McGrath, C. P. J.
The plaintiff’s complaint alleges that the defendants mortgaged certain properties to the plaintiff on January 21st, 3929; that there was a default and the property was sold on June 21st, 1933, under foreclosure. Suit is for a deficiency and the complaint recites that on October 20th, 1933, a notice of the proposed suit was properly filed and that the suit was commenced within six months of the date of the sale.
Defendants move to strike out the complaint on the ground that suit was not commenced within three months of the date of sale, as provided in chapter 82 of the laws of 1933. The plaintiff contends that the laws of 1933, chapter 82, changing the period of limitations from six months to three months is unconstitutional and that the suit is governed by the prior statute of 1881, giving the plaintiff six months in which to sue.
It is well settled that the obligation of a contract is not impaired by a law which changes the legal or equitable means for its enforcement existing at the time it was entered into, provided an adequate though perhaps not so convenient remedy is retained or substituted therefor. “Although a new remedy may be deemed less convenient than the old one, and may in some degree render the recovery of debts more tardy and difficult, yet it will not follow that the law is unconstitutional.

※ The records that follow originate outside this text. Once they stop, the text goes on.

-- ==== Sys2Proof/Machine/Rgt.lean ====
section
/-! DEFINITION. Sys2Proof/Machine/Rgt.lean: the Region Gain Table (R105 to R114): tiles, pointers, caches, the region lookup, the
scrubber and the Safe Region Entry. -/

namespace Sys2Proof.Machine

/-- The physical tile a logical tile maps to (R358). -/
def physTile (s : State) (t : Nat) : Nat := tabGet (fun i => i) s.rgt.ptr t

/-- A physical tile. -/
def tileAt (s : State) (p : Nat) : Tile := tabGet (fun _ => {}) s.rgt.tiles p

/-- Change the table's memory. -/
def updRgt (f : Rgt → Rgt) (s : State) : State := { s with rgt := f s.rgt }

/-- A 32-bit word of bytes. -/
def wordAt (bs : List Byte) (i : Nat) : Nat := ofLe ((bs.drop (4 * i)).take 4)

/-- The fields of R109 from the eight words of an entry. -/
def entryOf (w : Nat → Nat) : Entry :=
  { h0 := (bits (w 0) 0 16 : Rat) / 16, ka := (bits (w 0) 16 16 : Rat) / 16384,
    dwell := bits (w 1) 0 16, ilim := (bits (w 1) 16 16 : Rat) / 4,
    feLim := (bits (w 2) 0 16 : Rat) / 16, feT := bits (w 2) 16 16,
    kpv := (bits (w 3) 0 16 : Rat) / 256, krv := (bits (w 3) 16 16 : Rat) / 256,
    wff := (bits (w 4) 0 16 : Rat) / 32768, kc := (bits (w 4) 16 16 : Rat) / 256,
    tag := bits (w 7) 0 16 }

/-- Entry e of a tile. -/
def tileEntry (t : Tile) (e : Nat) : Entry := entryOf fun i => wordAt (t.data.drop (32 * e)) i

/-- The Safe Region Entry of a plane (R114). -/
def sreEntry (s : State) (p : Plane) : Entry := entryOf fun i => par s (ctlSre p.code i)

/-- The bytes of the Safe Region Entry. -/
def sreBytes (s : State) (p : Plane) : List Byte := (List.range 8).flatMap fun i => le 4 (par s (ctlSre p.code i))

/-- CTL.x.SRE_CRC matches the Safe Region Entry (R114). -/
def sreOk (s : State) (p : Plane) : Bool := decide (crc32c (sreBytes s p) = par s (ctlSreCrc p.code))

/-- A written tile's content matches its CRC. -/
def tileOk (t : Tile) : Bool := t.written && decide (crc32c t.data = t.crc)

/-- The axis sizes NV, NI, NF of a window (R131). -/
def axes (s : State) (p : Plane) : Nat × Nat × Nat :=
  let w := par s (rgtSize p.code)
  (bits w 0 5 + 1, bits w 5 5 + 1, bits w 10 4 + 1)

/-- The number of tiles of a window (R106). -/
def windowTiles (s : State) (p : Plane) : Nat :=
  let a := axes s p
  (a.1 * a.2.1 * a.2.2 + 63) / 64

/-- A tile lies in a plane's window. -/
def inWindow (s : State) (p : Plane) (t : Nat) : Bool :=
  let b := par s (rgtBase p.code)
  decide (b ≤ t) && decide (t < b + windowTiles s p)

/-- The windows of two planes share a tile. -/
def windowsMeet (s : State) (p q : Plane) : Bool :=
  let a := par s (rgtBase p.code)
  let b := par s (rgtBase q.code)
  decide (a < b + windowTiles s q) && decide (b < a + windowTiles s p)

/-- Set or clear the TILE_BAD bit of a logical tile. -/
def setBad (t : Nat) (on : Bool) (s : State) : State :=
  updRgt (fun r => { r with bad := if on then r.bad ||| (1#192 <<< t) else r.bad &&& ~~~(1#192 <<< t) }) s

/-- Remove a tile from every cache. -/
def evict (t : Nat) (s : State) : State :=
  allPlanes.foldl (fun s p => updLane p (fun l => { l with cache := l.cache.filter (· ≠ t) }) s) s

/-- A tile has failed its CRC (R113). -/
def tileFails (t : Nat) (s : State) : State := raiseNum 0x07 t (evict t (setBad t true s))

/-- The bin of an axis (R108): recomputed only past an edge with hysteresis, at PLANE_ENABLE without it, and where the axis no
longer has the bin. ge c says that the quantity is at least c, so that a magnitude is compared by its square. With W = 0 the
manual gives no quotient (log entry 3). -/
def rebin (hys : Bool) (s : State) (p : Plane) (lo w : Nat) (n b : Nat) (ge : Rat → Bool) : Nat :=
  let l := ofQ16 (signedOf 32 lo)
  let wd : Rat := (w : Rat) / 65536
  let h := if hys then wd * par s (rgtHys p.code) / 256 else 0
  if !hys || decide (n ≤ b) || !ge (l + b * wd - h) || ge (l + (b + 1) * wd + h) then
    if w = 0 then Config.freeNat (s.free + p.code) % n
    else ((List.range (n - 1)).filter fun j => ge (l + ((j : Rat) + 1) * wd)).length
  else b

/-- x is at least c, and the root of x is at least c. -/
def atLeast (x c : Rat) : Bool := decide (c ≤ x)
def rootAtLeast (x c : Rat) : Bool := decide (c ≤ 0) || decide (c * c ≤ x)

/-- The lane's bins for the axis quantities of R107; the |i| axis is given by its square. -/
def rebinLane (hys : Bool) (p : Plane) (v iSq f : Rat) (s : State) : State :=
  let a := axes s p
  updLane p (fun l => { l with
    binV := rebin hys s p (par s (rgtVLo p.code)) (par s (rgtVW p.code)) a.1 l.binV (atLeast v)
    binI := rebin hys s p (par s (rgtILo p.code)) (par s (rgtIW p.code)) a.2.1 l.binI (rootAtLeast iSq)
    binF := rebin hys s p (par s (rgtFLo p.code)) (par s (rgtFW p.code)) a.2.2 l.binF (atLeast f) }) s

/-- The address of the entry for the lane's bins (R106). -/
def regionAddr (s : State) (p : Plane) : Nat :=
  let a := axes s p
  let l := lane s p
  64 * par s (rgtBase p.code) + (l.binV * a.2.1 + l.binI) * a.2.2 + l.binF

/-- Put a tile at the head of a cache of four, least recently used last (R111). -/
def touch (t : Nat) (c : List Nat) : List Nat := (t :: c.filter (· ≠ t)).take 4

/-- Take an entry into force, with CTL.x.REGION and SRE_CNT (R113, R130). -/
def takeEntry (p : Plane) (e : Entry) (sre : Bool) (s : State) : State :=
  let l := lane s p
  let s1 := setPar (ctlRegion p.code)
    (l.binV + 32 * l.binI + 1024 * l.binF + (if sre then 16384 else 0) + 65536 * e.tag)
    (updLane p (fun l => { l with entry := e, onSre := sre }) s)
  if sre then count (ctlSreCnt p.code) s1 else s1

/-- The region lookup of R108: a bad tile gives the Safe Region Entry, a cached one its entry, and a miss reads and verifies. -/
def regionLookup (p : Plane) (s : State) : State :=
  let ad := regionAddr s p
  let t := ad / 64
  let phys := tileAt s (physTile s t)
  if s.rgt.bad.getLsbD t then takeEntry p (sreEntry s p) true s
  else if (lane s p).cache.contains t || tileOk phys then
    takeEntry p (tileEntry phys (ad % 64)) false (updLane p (fun l => { l with cache := touch t l.cache }) s)
  else takeEntry p (sreEntry s p) true (tileFails t s)

/-- The cached tiles of every lane, the one verified longest ago first; a tile that has come into a cache was verified then. -/
def scrubOrder (s : State) : List (Nat × Nat) :=
  let now := allPlanes.flatMap fun p => (lane s p).cache.map fun t => (p.code, t)
  let old := s.rgt.scrubQ.filter now.contains
  old ++ now.filter fun x => !old.contains x

/-- The scrubber re-verifies one cached tile in a period (R112): with at most 16 of them, each comes within 16 periods. -/
def scrub (s : State) : State :=
  match scrubOrder s with
  | [] => updRgt (fun r => { r with scrubQ := [] }) s
  | x :: t =>
    let s1 := updRgt (fun r => { r with scrubQ := t ++ [x] }) s
    if tileOk (tileAt s (physTile s x.2)) then s1 else tileFails x.2 s1

/-- The 1 ms check of the Safe Region Entries (R112, R114): SRE_BAD and a SAFE request while READY, RUNNING or TEST. -/
def sreCheck (s : State) : State :=
  allPlanes.foldl (fun s p =>
    if activeSt (lane s p).st && !sreOk s p then causeAt p 0x05 0 (raiseNum 0x08 p.code s) else s) s

def execSreCheck (s : State) : Host.Outcome State Fault Refusal := .next (sreCheck s)

end Sys2Proof.Machine
end

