-- ==== Sys2Proof/Machine/Acquire.lean ====
section
/-! DEFINITION. Sys2Proof/Machine/Acquire.lean: capture channels and bundles (R294 to R297), slots and records (R298 to R306), the
trigger units (R303, R304), group triggers at their source (R312, R313) and the tiles as they are read out (R299, R302, R307). -/

namespace Sys2Proof.Machine

/-! ## Time at an event -/

/-- TIME.STATE (R292). -/
def timeStateWord (s : State) : Nat :=
  let b (x : Bool) (k : Nat) : Nat := if x then 2 ^ k else 0
  s.time.servo + b s.time.suspect 3 + b s.time.busOk 4 + b s.time.stall 5 + b (!s.isl.sys) 6 + b s.time.outlier 7 + b (onFbo s) 8

/-- T_BUS as its count of 100 ns and its sub-tick of 10 ps (R267). -/
def busCount (t : Rat) : Nat := (t / 100).floor.toNat % 2 ^ 64
def busSub (t : Rat) : Nat := ((t - (t / 100).floor * 100) * 100).floor.toNat % 10000

/-! ## Channel words (R294 to R297) -/

/-- The invalid marker (R296). -/
abbrev invalidWord : Nat := 0x80000000

/-- A value as a channel word in sQ16.16; a valid one never reads as the marker (R296). -/
def chanQ (x : Rat) : Nat :=
  let w := toBits 32 (toQ16 x)
  if w = invalidWord then 0x80000001 else w

/-- A raw sQ16.16 number as a channel word. -/
def chanRaw (i : Int) : Nat :=
  let w := toBits 32 i
  if w = invalidWord then 0x80000001 else w

/-- PULSE at [2n] and ENABLE at [2n + 1] of a range of port indices. -/
def patWord (o : Pat) (lo n : Nat) : Nat :=
  (List.range n).foldl (fun a i =>
    a + (if o.pulse.getLsbD (lo + i) then 4 ^ i else 0) + (if o.en.getLsbD (lo + i) then 2 * 4 ^ i else 0)) 0

/-- The pulse-interface output in force: 0 outside RUNNING (R133). -/
def outNow (s : State) (p : Plane) : Pat := if (lane s p).st = .running then (modr s p).out else {}

/-- β of an αβ vector. -/
def abB (x : AB) : Rat := x.b3 / Config.sqrt3

/-- The FLAGS word of a plane (R297). -/
def flagsWord (s : State) (p : Plane) : Nat :=
  let l := lane s p
  let b (x : Bool) (k : Nat) : Nat := if x then 2 ^ k else 0
  b l.meas.ilimAct 0 + b (decide ((modr s p).cut ≠ 0)) 1 + b l.refLate 2 + b l.tslLate 3 + b l.overrun 4 + b l.dwellHold 5 +
    b (modr s p).carrier 6 + b l.safeReq 7 + b l.meas.feHit 8 + b l.onSre 9 + b (substituted s p) 10 +
    2 ^ 12 * stCode l.st + (if l.st = .safe then 2 ^ 16 * subCode l.sub else 0)

/-- The PROT word of a plane (R297): what COL11 last carried. -/
def protWord (s : State) (p : Plane) : Nat :=
  let l := lane s p
  (ofPorts p s.prt.permit).toNat + (if s.prt.cutNow.getLsbD p.code then 2 ^ 18 else 0) +
    (if l.st = .safe then 2 ^ 19 + 2 ^ 20 * subCode l.sub else 0)
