-- ==== Sys2Proof/Machine/Image.lean ====
section
/-! DEFINITION. Sys2Proof/Machine/Image.lean: firmware slots, manifests and the validity of an image (R386 to R392), and the config
hash and module ID (R380, R411). -/

namespace Sys2Proof.Machine

def updFw (f : Fw → Fw) (s : State) : State := { s with fw := f s.fw }

/-- Slot 0 is A, slot 1 is B. -/
def slotOf (s : State) (n : Nat) : FwSlot := if n = 0 then s.fw.slotA else s.fw.slotB

def updSlotFw (n : Nat) (f : FwSlot → FwSlot) (s : State) : State :=
  updFw (fun w => if n = 0 then { w with slotA := f w.slotA } else { w with slotB := f w.slotB }) s

/-- A byte of a slot that nothing has written reads 0 (log entry 30). -/
def flashByte (x : FwSlot) (off : Nat) : Byte := tabGet (fun _ => 0) x.flash off

/-- Bytes of a slot. -/
def flashBytes (x : FwSlot) (off n : Nat) : List Byte := (List.range n).map fun i => flashByte x (off + i)

/-- Write bytes of a slot. -/
def flashWrite (off : Nat) (bs : List Byte) (x : FwSlot) : FwSlot :=
  { x with flash := (bs.foldl (fun (a : Nat × Tab Byte) b => (a.1 + 1, tabSet (fun _ => 0) a.2 a.1 b)) (off, x.flash)).2 }

/-! ## Manifests (R389) -/

/-- The manifest of a slot. -/
def manifest (x : FwSlot) : List Byte := flashBytes x 0 4096

/-- A field of n bytes at an offset. -/
def fieldAt (m : List Byte) (off n : Nat) : Nat := ofLe ((m.drop off).take n)

/-- A component: type, offset, length, SHA-512. -/
structure Comp where
  type : Nat
  off  : Nat
  len  : Nat
  sha  : List Byte
  deriving DecidableEq, Repr

/-- The component entries in use. -/
def comps (m : List Byte) : List Comp :=
  (List.range (min 8 (fieldAt m 18 1))).map fun i =>
    let b := 64 + 96 * i
    { type := fieldAt m b 1, off := fieldAt m (b + 4) 4, len := fieldAt m (b + 8) 4, sha := (m.drop (b + 16)).take 64 }

/-- The component of a type. -/
def compOf (m : List Byte) (type : Nat) : Option Comp := (comps m).find? fun c => c.type = type

/-- The image digest (R389). -/
def imageDigest (m : List Byte) : List Byte := (m.drop 832).take 64

/-- The key that a key byte names, when R391 and R392 permit it. -/
def keyOf (s : State) (k : Nat) : Option (List Byte) :=
  if k < 2 then
    if s.fw.revoked.getLsbD k ∨ (par s fwKeyPolicy = 1 ∧ s.fw.life ≠ 0) then none else some (Config.rootKey k)
  else if k = 2 ∧ s.fw.life ≠ 0 then s.fw.owner
  else none

/-- The manifest's signature, key, digest and security version (R389, R390). -/
def manifestOk (s : State) (m : List Byte) : Bool :=
  (match keyOf s (fieldAt m 3 1) with
   | some k => Config.ed25519Verify k (m.take 896) ((m.drop 896).take 64)
   | none => false) &&
    decide (Config.sha512 (m.take 832) = imageDigest m) && decide (s.fw.secVer ≤ fieldAt m 8 4)

/-- A component of a slot matches its SHA-512. -/
def compOk (x : FwSlot) (c : Comp) : Bool := decide (Config.sha512 (flashBytes x c.off c.len) = c.sha)

/-- Every component matches. -/
def compsOk (x : FwSlot) : Bool := (comps (manifest x)).all (compOk x)

/-- The fast-start image of a slot verifies: the manifest and the first four components (R388). -/
def fastStartOk (s : State) (n : Nat) : Bool :=
  let x := slotOf s n
  manifestOk s (manifest x) && ((comps (manifest x)).filter fun c => decide (c.type ≤ 4)).all (compOk x)

/-- TANSY_CORE of a slot, read again, verifies (R419). -/
def coreOk (s : State) (n : Nat) : Bool :=
  let x := slotOf s n
  manifestOk s (manifest x) && ((comps (manifest x)).filter fun c => decide (c.type = 4)).all (compOk x)

/-- The manifest of the running image; empty while none runs. -/
def runManifest (s : State) : List Byte := match s.fw.run with | some n => manifest (slotOf s n) | none => []

/-- The slot that is not running. -/
def otherSlot (s : State) : Nat := match s.fw.run with | some n => 1 - n | none => 0

/-- The running slot is TRIAL. -/
def runTrial (s : State) : Bool := match s.fw.run with | some n => decide ((slotOf s n).st = 2) | none => false

/-- The module ID (R411). -/
def moduleId : List Byte := (Config.sha512 Config.idPub).take 16

/-! ## The config hash (R380) -/

/-- The hashed parameters, in ascending order. -/
def hashedIds : List Nat :=
  [0x0100, 0x0110, 0x0113, 0x0B00, 0x0B03, 0x0B05, 0x1302, 0x1309, 0x130A, 0x130B, 0x130D, 0x130E, 0x130F, 0x1311, 0x1312, 0x1620]

/-- The config hash of the parameters in force; of MOD.G.ILV only [3:0]. -/
def cfgHash (s : State) : List Byte :=
  (Config.sha512 (hashedIds.flatMap fun id => le 2 id ++ le 4 (if id = 0x0B05 then par s id % 16 else par s id))).take 16

/-- FW.SLOT_STATE. -/
def slotStateWord (s : State) : Nat :=
  s.fw.slotA.st + 16 * s.fw.slotB.st + (if s.fw.run = some 1 then 256 else 0) + 512 * (s.fw.slotA.tries % 4) +
    2048 * (s.fw.slotB.tries % 4)

/-- FW.KEYS. -/
def keysWord (s : State) : Nat := s.fw.revoked.toNat + (if s.fw.owner.isSome then 4 else 0)

/-! ## The end of an activation (R405, R406, R410) -/

/-- A copy of the settings, 0 or 1. -/
def copyOf (s : State) (n : Nat) : Option Rec := if n = 0 then s.fw.copy0 else s.fw.copy1

def setCopy (n : Nat) (r : Option Rec) (s : State) : State :=
  updFw (fun f => if n = 0 then { f with copy0 := r } else { f with copy1 := r }) s

/-- Mark the STAGED copy of an activation invalid. -/
def dropStaged (h : Hitless) (s : State) : State :=
  match h.staged with
  | some (n, _) => setCopy n ((copyOf s n).map fun r => { r with valid := false }) s
  | none => s

/-- A group action that this handle carries is over; on OK the member shows APPLIED. -/
def endAct (h st : Nat) (s : State) : State :=
  match s.red.act with
  | some a =>
    if a.handle = h then
      { s with red := { s.red with act := none, shown := if st = stOk then (s.red.shown.1, s.red.shown.2.1, 5, 0) else s.red.shown } }
    else s
  | none => s

/-- A hitless activation ends with a status; one of a group reports its boundary (R383, R410). When the old image has resumed, the slot is PENDING again (R406). -/
def endActivation (st cause : Nat) (s : State) : State :=
  match s.fw.hitless with
  | none => s
  | some h =>
    let s0 := if st = stOk then s else dropStaged h s
    let s1 := updFw (fun f => { f with hitless := none })
      (if h.back then updSlotFw (otherSlot s) (fun x => { x with st := 1, tries := 0 }) s0 else s0)
    let group : Bool := match s.red.act with | some a => decide (a.handle = h.handle) | none => false
    complete h.handle st cause (if group && decide (st = stOk) then le 8 h.kh else []) (endAct h.handle st s1)

end Sys2Proof.Machine
end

Whatever belongs merely to the remedy may be altered according to the will of the state, provided the alteration does not impair the obligation of the contract.” Bronson v. Kinzie, 1 How. 311, 316. Thus in Wheeler v. Jackson, 137 U. S. 245, a statute shortening the period of limitation for bringing an action, but not reducing it to an unreasonably short period, was sustained; and in New Jersey our Court of Errors and Appeals has held that the legislature may pass statutes of limitations which shall apply to existing contracts, provided a reasonable time in which to bring suit is allowed. Barnaby v. The Bradley Currier Co., 60 N. J. L. 158; 37 Atl. Rep. 764; Wootton v. Pollock, 116 N. J. Eq. 490; 174 Atl. Rep. 497. In all such cases the question is one of reasonableness and as to that the legislature is primarily the judge; and in judging the reasonableness of the limitation the court must consider the circumstances and cannot overrule the judgment of the legislature unless a palpable error has been committed. Terry v. Anderson, 95 U. S. 632; 24 L. Ed. 365. In Wootton v. Pollock the court held the change not unreasonable as applied to a suit in equity; and nothing has been shown which would indicate that the change from six months to three months is unreasonable as applied to a suit at law; and the change therefore is not prohibited either by the United States constitution or the constitution of New Jersejr.
It is true that this law of 1933, chapter 82, relied upon by the defendant, has already been declared unconstitutional on another ground. In Vanderbilt v. Brunton Piano Co., 111 N. J. L. 596; 169 Atl. Rep. 177, some provisions of the act with reference market value have been declared unconstitutional; and the rule is that if the unconstitutional parts of the law are so connected and dependent upon the provisions regarding the three months period as to warrant the belief that the legislature intended them as a whole, they must stand or fall together. Morris v. Carter, 46 Id. 260. It is also true that in the more recent case of Fruzynski v. Jablonski, 117 N. J. Eq. 117; 175 Atl. Rep. 112, our Court of Errors and Appeals reiterates that the right to recover the amount of a deficiency cannot be impaired.
However, as pointed out in Wootton v. Pollock, supra, the act of 1933 appears to be nothing more than a restatement of the steps necessary for instituting suit for deficiency judgments (as these steps had already been provided in various previous acts) and in addition a reduction of the time within which such suit could be brought as well as provisions for a reduction in the amount for which judgment could be entered. There seems to be no connection between the reduction of the limitation to three months and the unconstitutional parts as to fair market value which were condemned in Vanderbilt v. Brunton Piano Co., supra, and therefore, no reason exists why the intent of the legislature to reduce the term should not be upheld even though other unconnected parts of the statute have been held to be u nconstitutional.
The motion to strike out the complaint is therefore granted.